Matt: The process of Tom being on tour and then him having to go through this whole creative struggle to try to make something out of this experience, I think he figured out a lot and exorcised some of his own demons. He was often his own worst enemy and gave up on things and that’s a big theme in the movie. It’s about persistence and not quitting, so in a weird way, Tom’s biggest challenge was just to finish the thing. To me it didn’t matter if it was good or not, I just really wanted Tom to see it through, and that was the biggest breakthrough for him, the understanding that things are ultimately bad until they get good and you have to just stay with it. As far as brothers, I realised I have to stop trying to shape Tom into something that I think he should be, for instance more like me, and realise that he’s just a very different person and he swims through the world with a different stroke, and through this process I began to understand him better and respect the way he is in the world. It’s nothing like the way I am but he has his own vision, and manner, I’ve stopped seeing and treating him like a little brother and more as a peer now. I think we both learned to understand each other better… hopefully.

Matt, your lyrics are so evocative and visual, have movies inspired that song writing process for yourself?

When I’m writing a lot of moments in songs I am seeing a scene, it plays out as visuals in my head, and I’m describing that scene, so yes, one of the things I do when writing is to think in terms of “is this a cinematic moment?” I doesn’t have to be a big one, but I like putting in the details, for example, the colour of people’s shoes or where people are in the physical setting of a room, or moment, or place, so I’m sure that’s because I’m thinking of writing a mini screenplay sometimes in the songs, so yeah you’re definitely right about that. It’s funny because now there’s a film about our band but it’s nothing like the type of film I would have visualised, which is really good. I think anybody else making a film about our band would have made a much more reverential and poetic film, but Tom, not having the reverence for the music, or even for me, he’s my little brother and just sees me as his annoying overbearing older brother, he wasn’t a fan and it has led him to make a much more interesting movie than anybody else could have. We didn’t know he was going to make a good movie, in fact everybody was worried he was going to make a terrible movie, so everybody was relieved and blown away by what he ended up pulling together.

Tom: There’s an old saying… my style of making this movie was that I went in unprepared, but I think that’s my style. There’s an old saying… about the difference between picking up a guitar and trying to figure it out for yourself, and not having lessons. You learn to play a guitar by yourself and you learn to discover music and your own style instead of taking proper lessons and knowing all the chords and notes, because then you already know what it’s going to sound like before you even play it.

Matt: [Laughs]

Tom: That’s the way I want to make movies. Why prepare? If you prepare then you know exactly what it’s going to be. Why not go in unprepared and then you will discover it for yourself?

Matt: [To Tom] That’s a really bad idea.

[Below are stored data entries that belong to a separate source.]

/-- Latches of a command on an operand of `n` bytes. -/
def latched (i : Instr) (n : Word) : Latches := ⟨(encode i).extractLsb' 0 5, n, 0, 0, 0, 0⟩

/-- Latches of a command on one block, with `r` rounds. -/
def latchedBlocks (i : Instr) (n r : Word) (m : Byte) : Latches :=
  ⟨(encode i).extractLsb' 0 5, n, 0, r, m, 1⟩

/-- The state of an outcome that is a next state. -/
def after : Res → State
  | .next s => s
  | .fault _ => State.reset
  | .refused _ => State.reset

/-- A half of sixteen equal bytes. -/
def rep16 (b : Byte) : Half := halfOf fun _ => b

/-- A unit that is known to answer one half with another. -/
def knownUnit (x : Half) (a : MixAnswer) : MixUnit := ⟨0, [(x, a)], true⟩

/-! ### One step of each command, from 95_test_vectors.md -/

/-- V-XOR-2. -/
def xorState : State :=
  { inPhase .exec { latched .xor 4 with n2 := 4 } [0x01, 0x02, 0x03, 0xFF] with
    xbuf := memPutSeq [] 0 [0x10, 0x20, 0x30, 0x0F] }

theorem test_xor_exec : hostResult (after (exec .xor xorState)) = [0x11, 0x22, 0x33, 0xF0] := by decide

/-- V-XOR-E3: `LengthMismatch` wins over capacity. -/
theorem test_xor_lengths :
    regRead .status (after (exec .xor { State.reset with srcLen := 4097, src2Len := 4096 })) =
      0x010E := by decide

/-- V-FLP-8. -/
theorem test_flip_exec :
    hostResult (after (exec .flip (inPhase .exec (latched .flip 8) [1, 2, 3, 4, 5, 6, 7, 8]))) =
      [5, 6, 7, 8, 1, 2, 3, 4] := by decide

/-- V-FLP-E4: odd and too long, `InvalidBlockLength` first. -/
theorem test_flip_odd :
    regRead .status (after (exec .flip { State.reset with srcLen := 4097 })) = 0x020E := by decide

/-- V-PAD-31: one byte 0x01. -/
theorem test_pad_31 : pad (List.replicate 31 0x41) = List.replicate 31 0x41 ++ [0x01] := by decide

/-- V-PAD-E2: no overflow. -/
theorem test_pad_capacity :
    (after (exec .pad { State.reset with srcLen := 0xFFFFFFFF })).errinfo = 0xFFFFFFFF := by decide

/-- V-UNP-3. -/
theorem test_unpad_exec :
    hostResult (after (exec .unpad
      (inPhase .exec (latched .unpad 5) [0xAA, 0xBB, 0xCC, 0x02, 0x02]))) = [0xAA, 0xBB, 0xCC] := by
  decide

/-- V-UNP-E2: `m = 0` is malformed, `ERRINFO = 0` but `ERRCODE = 4`. -/
theorem test_unpad_zero :
    regRead .status (after (exec .unpad
      (inPhase .exec (latched .unpad 3) [0xAA, 0xBB, 0x00]))) = 0x040E := by decide

/-- V-RND-ID, the response step: `0j XOR 1j = 10`. -/
theorem test_round_response :
    (responseStep (.ok (halfOf fun j => BitVec.ofNat 8 (0x10 + j)))
      { inPhase .fwait (latchedBlocks .round 32 1 0) [] with
        left := halfOf fun j => BitVec.ofNat 8 j }).right = rep16 0x10 := by decide

/-- V-RND-FAIL. -/
def roundFails : State :=
  after (exec .round { inPhase .fwait (latchedBlocks .round 32 1 0) [] with
    mix := knownUnit Half.zero (.fail 0x33) })

theorem test_round_fails : regRead .status roundFails = 0x050E ∧ roundFails.fcode = 0x33 := by decide

/-- 95_test_vectors.md 3.10, step 10: `OBUF[0:32] <- R || L`, so the first byte stored is that of `R`. -/
theorem test_enc_store :
    (after (exec .enc { inPhase .store (latchedBlocks .enc 17 4 15) [] with
      left := rep16 1, right := rep16 2 })).obuf.head? = some (0, 2) := by decide

/-- V-ENC-E3: capacity is checked before the round count. -/
theorem test_enc_capacity :
    regRead .status (after (exec .enc { State.reset with srcLen := 4096, rounds := 0 })) = 0x070E := by
  decide

/-- V-DEC-E7: the length error is checked before the round count. -/
theorem test_dec_length :
    regRead .status (after (exec .dec { State.reset with srcLen := 33, rounds := 0 })) = 0x030E := by
  decide

/-- V-DEC-P3, the finish step: a last byte 0 is `PaddingError(0)`. -/
theorem test_dec_padding :
    regRead .status (after (exec .dec { inPhase .finish (latchedBlocks .dec 1 4 0) [] with
      obuf := [(0, 0)] })) = 0x040E := by decide

/-- R210's example: `RST` after a `PaddingError`. -/
theorem test_rst :
    regRead .status (after (exec .rst { State.reset with
      done := true, err := true, estk := true, errcode := 4 })) = 0 := by decide

/-- 95_test_vectors.md 3.9: little-endian, `0x1122_3344` at index 4. -/
theorem test_buffer_word :
    (after (step { State.reset with events := [.write 0x1004 (.word 0x11223344)] })).ibuf =
      [(4, 0x44), (5, 0x33), (6, 0x22), (7, 0x11)] := by decide

/-- 95_test_vectors.md P7: a dropped write sets `WRBUSY`. -/
theorem test_busy_write :
    regRead .status (after (step { inPhase .load (latchedBlocks .round 32 1 0) [] with
      events := [.write 0x10 (.word 64)] })) = 0x11 := by decide

/-- Where the fetched instruction is placed, the first step after reset runs it: an accepted `ENC` is in `LOAD`. -/
theorem test_fetch : (after (step (State.reset.withFetchWord 32 0x06))).phase = .load := by decide

/-! ### The host script -/

/-- `rd STATUS; ack` on a machine that has completed a command. -/
def acknowledged : State :=
  { State.reset with done := true, events := scriptEvents [.rd .status, .ack] }

/-- R97: the assertion is about the value the read returned, 2, although `STATUS` is 0 after the `ack`. -/
theorem test_expect_read_value :
    scriptAsserts [.rd .status, .ack, .expectReg .status 2] acknowledged
      (after (stepMany 2 acknowledged)) = true := by decide

/-- A `wait` is reads of `STATUS`, the last of which counts; R96 and P1: the lanes of `rdw OBUF+0`. -/
theorem test_expect_wait_and_lanes :
    scriptHolds [.wait, .expectReg .status 2, .rdw .obuf 0, .expectBuf .obuf 0 [0x10, 0x4D, 0x4C, 0x4B]]
      [.word 1, .word 1, .word 2, .word 0x4B4C4D10] [] = true := by decide

/-- A line that asserts of a place no read has reached does not hold (log 19). -/
theorem test_expect_unread :
    scriptHolds [.wr .rounds 4, .expectReg .rounds 4] [.ok] [] = false := by decide

/-- Where a `wait` still reads `BUSY`, an assertion after it does not hold on the value of an older read (log 21). -/
theorem test_expect_unreached :
    scriptHolds [.rd .status, .wait, .expectReg .status 1] [.word 1, .word 1] [] = false := by decide

/-- `OBUF+4096` and a word at 2 are no lines: they make no access, not one to `CTRL` (log 22). -/
theorem test_line_outside_domain :
    scriptEvents [.wrw .obuf 4096 1, .wrw .ibuf 2 1] = [] ∧
      scriptEvents [.wrw .xbuf 4092 1] = [.write 0x2FFC (.word 1)] := by decide

/-- `cmd XOR` and `cmd XOR; wait`, of the empty operands that reset leaves. -/
def xorScript (ls : List Line) : State := { State.reset with events := scriptEvents ls }

/-- R284: the last line is executed, but `BUSY = 1`: not ended, no end state. -/
theorem test_script_not_ended :
    scriptExecuted [.cmd .xor] (xorScript [.cmd .xor])
        (after (stepMany 1 (xorScript [.cmd .xor]))) = true ∧
      scriptEnded [.cmd .xor] (xorScript [.cmd .xor])
        (after (stepMany 1 (xorScript [.cmd .xor]))) = false := by decide

/-- R284: accepted, read as busy, the `EXEC` step, read as idle: ended, with no byte of result. -/
theorem test_script_ended :
    scriptEnded [.cmd .xor, .wait] (xorScript [.cmd .xor, .wait])
        (after (stepMany 4 (xorScript [.cmd .xor, .wait]))) = true ∧
      hostResult (after (stepMany 4 (xorScript [.cmd .xor, .wait]))) = [] := by decide

/-- R142: no value of `flip` at an odd length (log 20). -/
theorem test_flip_odd_sequence : flipSeq [1, 2, 3] = none := by decide

/-! ### Witnesses: for every statement with hypotheses, a state and operands that meet them all -/

/-- A `ROUND` of one block whose half is zero, answered with zero, idle before it. -/
def roundState : State :=
  { State.reset with
    srcLen := 32, ibuf := memPutSeq [] 0 (List.replicate 32 0), mix := knownUnit (rep16 0) (.ok (rep16 0)) }

/-- The empty message to be enciphered in one round: its only block is the padding, 32 bytes 0x20. -/
def encState (a : MixAnswer) : State :=
  { State.reset with rounds := 1, mix := knownUnit (rep16 0x20) a }

/-- One block of equal bytes to be deciphered in one round. -/
def decState (b : Byte) (a : MixAnswer) : State :=
  { State.reset with
    rounds := 1, srcLen := 32, ibuf := memPutSeq [] 0 (List.replicate 32 b), mix := knownUnit (rep16 b) a }

/-- A busy state: a `ROUND` of one block, accepted, about to load; it meets the invariant. -/
def busyState (es : List Event) : State :=
  { inPhase .load (latchedBlocks .round 32 1 0) [] with events := es }

/-- A request outstanding. -/
def waiting (es : List Event) (a : MixAnswer) (answering : Bool) : State :=
  { inPhase .fwait (latchedBlocks .round 32 1 0) [] with
    events := es, mix := ⟨0, [(Half.zero, a)], answering⟩ }

/-- An idle state with given events. -/
def idleState (es : List Event) : State := { State.reset with events := es }

theorem busyState_latches (es : List Event) : BlockLatchesOk (busyState es) := by
  have h : latchedCommand (busyState es) = some .round := by
    simp only [latchedCommand, busyState, inPhase]
    decide
  unfold BlockLatchesOk
  rw [h]
  exact ⟨rfl, rfl, rfl, rfl⟩

theorem busyState_inv (es : List Event) : Inv (busyState es) where
  buffers := And.intro rfl (And.intro rfl rfl)
  report := ⟨(by decide : (0 : Nat) ≤ 8), fun _ => ⟨rfl, rfl, rfl⟩, nofun, fun h => (h rfl).elim,
    fun _ => ⟨rfl, rfl, rfl⟩, (by decide : (0 : Nat) ≤ 4096)⟩
  position := And.intro ⟨rfl, rfl⟩ (And.intro (busyState_latches es) ⟨(by decide : (0 : Nat) < 1), rfl⟩)

theorem witness_WrittenCommandRuns :
    (State.reset.withFetchWord 32 6).phase = .idle ∧
    (State.reset.withFetchWord 32 6).events = .write 0x8 (.word 0x06) :: [] ∧
    decode 0x06 = .ok .enc := by decide

theorem witness_LatchedCommandRuns_turn :
    (busyState [.turn]).phase ≠ .idle ∧
    ((busyState [.turn]).phase = .fwait → (busyState [.turn]).mix.answering = true) ∧
    latchedCommand (busyState [.turn]) = some .round ∧
    ((busyState [.turn]).events = [] ∨ ∃ rest, (busyState [.turn]).events = .turn :: rest) :=
  ⟨by decide, nofun, by decide, .inr ⟨[], rfl⟩⟩

theorem witness_LatchedCommandRuns_fwait :
    (waiting [] (.fail 1) true).phase ≠ .idle ∧
    ((waiting [] (.fail 1) true).phase = .fwait → (waiting [] (.fail 1) true).mix.answering = true) ∧
    latchedCommand (waiting [] (.fail 1) true) = some .round ∧
    ((waiting [] (.fail 1) true).events = [] ∨
      ∃ rest, (waiting [] (.fail 1) true).events = .turn :: rest) :=
  ⟨by decide, fun _ => rfl, by decide, .inl rfl⟩

theorem witness_IllegalWordEndsInIllegalCommand :
    (idleState [.write 0x8 (.word 0x17)]).phase = .idle ∧
    (idleState [.write 0x8 (.word 0x17)]).events = .write 0x8 (.word 0x17) :: [] ∧
    ∀ i, (0x17 : Word) ≠ encode i :=
  ⟨rfl, rfl, fun i => by cases i <;> decide⟩

/-- Both ends of the range of `N`; the idle clause of every command is met by `State.reset`. -/
theorem witness_XorCommand :
    State.reset.phase = .idle ∧
    (inPhase .exec (latched .xor 0) []).phase = .exec ∧
    (inPhase .exec (latched .xor 0) []).latch.n = (inPhase .exec (latched .xor 0) []).latch.n2 ∧
    (inPhase .exec (latched .xor 0) []).latch.n.toNat ≤ 4096 ∧
    (inPhase .exec { latched .xor 4096 with n2 := 4096 } []).phase = .exec ∧
    (inPhase .exec { latched .xor 4096 with n2 := 4096 } []).latch.n =
      (inPhase .exec { latched .xor 4096 with n2 := 4096 } []).latch.n2 ∧
    (inPhase .exec { latched .xor 4096 with n2 := 4096 } []).latch.n.toNat ≤ 4096 :=
  ⟨rfl, rfl, rfl, Nat.zero_le _, rfl, rfl, Nat.le_refl 4096⟩

theorem witness_FlipCommand :
    State.reset.phase = .idle ∧
    (inPhase .exec (latched .flip 0) []).phase = .exec ∧
    (inPhase .exec (latched .flip 0) []).latch.n.toNat % 2 = 0 ∧
    (inPhase .exec (latched .flip 0) []).latch.n.toNat ≤ 4096 ∧
    (inPhase .exec (latched .flip 4096) []).phase = .exec ∧
    (inPhase .exec (latched .flip 4096) []).latch.n.toNat % 2 = 0 ∧
    (inPhase .exec (latched .flip 4096) []).latch.n.toNat ≤ 4096 :=
  ⟨rfl, rfl, rfl, Nat.zero_le _, rfl, rfl, Nat.le_refl 4096⟩

theorem witness_PadCommand :
    State.reset.phase = .idle ∧
    (∀ p ∈ [(0, 32), (31, 1), (4095, 1)], (inPhase .exec (latched .pad p.1) []).phase = .exec ∧
      (inPhase .exec (latched .pad p.1) []).latch.n.toNat < 4096 ∧
      p.2 = 32 - (inPhase .exec (latched .pad p.1) []).latch.n.toNat % 32) := by decide

theorem witness_UnpadCommand_empty :
    (inPhase .exec (latched .unpad 0) []).phase = .exec ∧
    (inPhase .exec (latched .unpad 0) []).latch.n.toNat = 0 := by decide

/-- `[0x21]` is malformed. -/
theorem witness_UnpadCommand_malformed :
    (inPhase .exec (latched .unpad 1) [0x21]).phase = .exec ∧
    0 < (inPhase .exec (latched .unpad 1) [0x21]).latch.n.toNat ∧
    (inPhase .exec (latched .unpad 1) [0x21]).latch.n.toNat ≤ 4096 ∧
    33 = (bufByte .ibuf (inPhase .exec (latched .unpad 1) [0x21]) 0).toNat ∧
    MalformedPadding (inPhase .exec (latched .unpad 1) [0x21]) 1 33 :=
  ⟨by decide, by decide, by decide, by decide, .inr (.inl (by decide))⟩

/-- `[0x01]` is well-formed. -/
theorem witness_UnpadCommand_good :
    (inPhase .exec (latched .unpad 1) [0x01]).phase = .exec ∧
    0 < (inPhase .exec (latched .unpad 1) [0x01]).latch.n.toNat ∧
    (inPhase .exec (latched .unpad 1) [0x01]).latch.n.toNat ≤ 4096 ∧
    1 = (bufByte .ibuf (inPhase .exec (latched .unpad 1) [0x01]) 0).toNat ∧
    ¬ MalformedPadding (inPhase .exec (latched .unpad 1) [0x01]) 1 1 := by
  refine ⟨by decide, by decide, by decide, by decide, ?_⟩
  rintro (h | h | h | ⟨j, _, h, hne⟩)
  · omega
  · omega
  · omega
  · obtain rfl : j = 0 := by omega
    exact hne (by decide)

You keep saying “there’s an old saying”, what’s the old saying?

Tom: That’s the old saying… proper guitar lessons versus picking it up and just learning the guitar by yourself.

Matt: That is not an old saying.

I’m sure you’ve been asked this question before, and I know you never actually said this, but do you still think indie-rock is pretentious bullshit Tom?

Matt: He did say that.

Tom: [To Matt] You said that more than I said that. Look, I don’t think that it’s necessarily pretentious bullshit, I think metal can be just as pretentious, especially nowadays, I’m just not a big indie-rock fan but it’s been nice having Matt as my older brother, and not being a fan is kind of an easy out for me all the time, I don’t have to give my opinions on the music, it’s just not for me. They’re a bunch of nice guys but I like rock’n’roll, I like metal.